>>
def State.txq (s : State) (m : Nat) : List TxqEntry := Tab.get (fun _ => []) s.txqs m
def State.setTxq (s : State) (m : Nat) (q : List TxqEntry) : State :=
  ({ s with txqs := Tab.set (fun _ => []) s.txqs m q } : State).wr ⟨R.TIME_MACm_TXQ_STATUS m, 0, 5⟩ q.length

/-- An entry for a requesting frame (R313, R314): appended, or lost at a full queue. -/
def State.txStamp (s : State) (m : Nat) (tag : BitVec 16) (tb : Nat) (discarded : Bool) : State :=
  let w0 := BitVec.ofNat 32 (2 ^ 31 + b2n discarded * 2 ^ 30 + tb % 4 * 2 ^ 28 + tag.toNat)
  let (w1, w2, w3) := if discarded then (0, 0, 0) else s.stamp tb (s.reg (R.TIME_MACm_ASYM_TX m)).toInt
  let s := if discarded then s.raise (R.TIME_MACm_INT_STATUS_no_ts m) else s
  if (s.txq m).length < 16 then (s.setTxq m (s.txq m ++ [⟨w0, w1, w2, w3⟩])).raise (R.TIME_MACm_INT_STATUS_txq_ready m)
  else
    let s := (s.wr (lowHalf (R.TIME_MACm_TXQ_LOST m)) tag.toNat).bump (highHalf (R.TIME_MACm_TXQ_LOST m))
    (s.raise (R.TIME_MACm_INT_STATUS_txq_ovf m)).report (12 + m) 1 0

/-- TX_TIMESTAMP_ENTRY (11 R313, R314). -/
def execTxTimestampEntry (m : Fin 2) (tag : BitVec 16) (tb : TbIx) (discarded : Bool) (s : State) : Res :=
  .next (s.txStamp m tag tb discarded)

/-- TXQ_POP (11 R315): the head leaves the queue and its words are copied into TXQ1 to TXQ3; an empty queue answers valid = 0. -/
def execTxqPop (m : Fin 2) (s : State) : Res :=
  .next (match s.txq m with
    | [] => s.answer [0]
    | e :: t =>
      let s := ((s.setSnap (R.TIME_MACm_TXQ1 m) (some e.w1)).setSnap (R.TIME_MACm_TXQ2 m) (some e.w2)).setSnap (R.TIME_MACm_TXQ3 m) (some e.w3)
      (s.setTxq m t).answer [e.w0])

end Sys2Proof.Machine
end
<<
§ EXERCISE
Line count for the string "BitVec": say how many lines in the listing contain it, and add nothing.

§ EXPECTED ANSWER
3